-- Opening Marker --

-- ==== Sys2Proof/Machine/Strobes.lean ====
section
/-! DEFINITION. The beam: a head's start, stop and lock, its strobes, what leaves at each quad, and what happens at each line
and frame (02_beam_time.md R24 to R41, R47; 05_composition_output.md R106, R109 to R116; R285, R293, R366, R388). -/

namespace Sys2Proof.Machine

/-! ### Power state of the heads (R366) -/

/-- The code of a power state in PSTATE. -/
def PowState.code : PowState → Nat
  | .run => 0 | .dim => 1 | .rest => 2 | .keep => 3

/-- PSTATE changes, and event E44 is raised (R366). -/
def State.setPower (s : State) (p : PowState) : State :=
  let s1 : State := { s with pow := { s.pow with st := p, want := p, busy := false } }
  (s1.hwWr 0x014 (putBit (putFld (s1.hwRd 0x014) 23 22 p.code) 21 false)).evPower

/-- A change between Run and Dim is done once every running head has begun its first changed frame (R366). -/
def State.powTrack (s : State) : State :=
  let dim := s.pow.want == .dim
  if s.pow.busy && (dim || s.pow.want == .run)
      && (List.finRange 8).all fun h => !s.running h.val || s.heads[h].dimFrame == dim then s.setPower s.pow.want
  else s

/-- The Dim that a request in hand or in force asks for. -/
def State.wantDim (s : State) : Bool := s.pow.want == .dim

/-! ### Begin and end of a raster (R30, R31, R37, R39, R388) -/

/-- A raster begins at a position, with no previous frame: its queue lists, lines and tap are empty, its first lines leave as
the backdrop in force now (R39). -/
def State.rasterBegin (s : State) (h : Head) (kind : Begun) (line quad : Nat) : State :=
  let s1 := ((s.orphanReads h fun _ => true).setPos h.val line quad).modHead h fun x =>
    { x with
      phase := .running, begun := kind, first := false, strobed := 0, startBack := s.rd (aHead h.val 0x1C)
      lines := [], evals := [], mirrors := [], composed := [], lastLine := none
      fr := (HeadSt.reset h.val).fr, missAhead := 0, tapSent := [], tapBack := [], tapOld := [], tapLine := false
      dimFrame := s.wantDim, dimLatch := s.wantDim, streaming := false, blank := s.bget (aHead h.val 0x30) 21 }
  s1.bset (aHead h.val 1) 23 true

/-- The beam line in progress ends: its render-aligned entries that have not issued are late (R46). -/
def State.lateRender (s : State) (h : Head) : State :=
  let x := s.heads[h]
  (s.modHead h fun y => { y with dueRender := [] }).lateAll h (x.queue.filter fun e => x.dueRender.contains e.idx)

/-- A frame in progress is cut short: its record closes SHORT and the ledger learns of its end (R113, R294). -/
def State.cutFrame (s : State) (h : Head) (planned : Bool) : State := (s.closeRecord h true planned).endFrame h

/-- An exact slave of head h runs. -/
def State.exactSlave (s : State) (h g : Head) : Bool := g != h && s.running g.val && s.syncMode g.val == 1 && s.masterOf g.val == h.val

-- Closing Marker --

Give back the data exactly, with no line dropped.

-- ==== Sys2Proof/Machine/Strobes.lean ====
section
/-! DEFINITION. The beam: a head's start, stop and lock, its strobes, what leaves at each quad, and what happens at each line
and frame (02_beam_time.md R24 to R41, R47; 05_composition_output.md R106, R109 to R116; R285, R293, R366, R388). -/

namespace Sys2Proof.Machine

/-! ### Power state of the heads (R366) -/

/-- The code of a power state in PSTATE. -/
def PowState.code : PowState → Nat
  | .run => 0 | .dim => 1 | .rest => 2 | .keep => 3

/-- PSTATE changes, and event E44 is raised (R366). -/
def State.setPower (s : State) (p : PowState) : State :=
  let s1 : State := { s with pow := { s.pow with st := p, want := p, busy := false } }
  (s1.hwWr 0x014 (putBit (putFld (s1.hwRd 0x014) 23 22 p.code) 21 false)).evPower

/-- A change between Run and Dim is done once every running head has begun its first changed frame (R366). -/
def State.powTrack (s : State) : State :=
  let dim := s.pow.want == .dim
  if s.pow.busy && (dim || s.pow.want == .run)
      && (List.finRange 8).all fun h => !s.running h.val || s.heads[h].dimFrame == dim then s.setPower s.pow.want
  else s

/-- The Dim that a request in hand or in force asks for. -/
def State.wantDim (s : State) : Bool := s.pow.want == .dim

/-! ### Begin and end of a raster (R30, R31, R37, R39, R388) -/

/-- A raster begins at a position, with no previous frame: its queue lists, lines and tap are empty, its first lines leave as
the backdrop in force now (R39). -/
def State.rasterBegin (s : State) (h : Head) (kind : Begun) (line quad : Nat) : State :=
  let s1 := ((s.orphanReads h fun _ => true).setPos h.val line quad).modHead h fun x =>
    { x with
      phase := .running, begun := kind, first := false, strobed := 0, startBack := s.rd (aHead h.val 0x1C)
      lines := [], evals := [], mirrors := [], composed := [], lastLine := none
      fr := (HeadSt.reset h.val).fr, missAhead := 0, tapSent := [], tapBack := [], tapOld := [], tapLine := false
      dimFrame := s.wantDim, dimLatch := s.wantDim, streaming := false, blank := s.bget (aHead h.val 0x30) 21 }
  s1.bset (aHead h.val 1) 23 true

/-- The beam line in progress ends: its render-aligned entries that have not issued are late (R46). -/
def State.lateRender (s : State) (h : Head) : State :=
  let x := s.heads[h]
  (s.modHead h fun y => { y with dueRender := [] }).lateAll h (x.queue.filter fun e => x.dueRender.contains e.idx)

/-- A frame in progress is cut short: its record closes SHORT and the ledger learns of its end (R113, R294). -/
def State.cutFrame (s : State) (h : Head) (planned : Bool) : State := (s.closeRecord h true planned).endFrame h

/-- An exact slave of head h runs. -/
def State.exactSlave (s : State) (h g : Head) : Bool := g != h && s.running g.val && s.syncMode g.val == 1 && s.masterOf g.val == h.val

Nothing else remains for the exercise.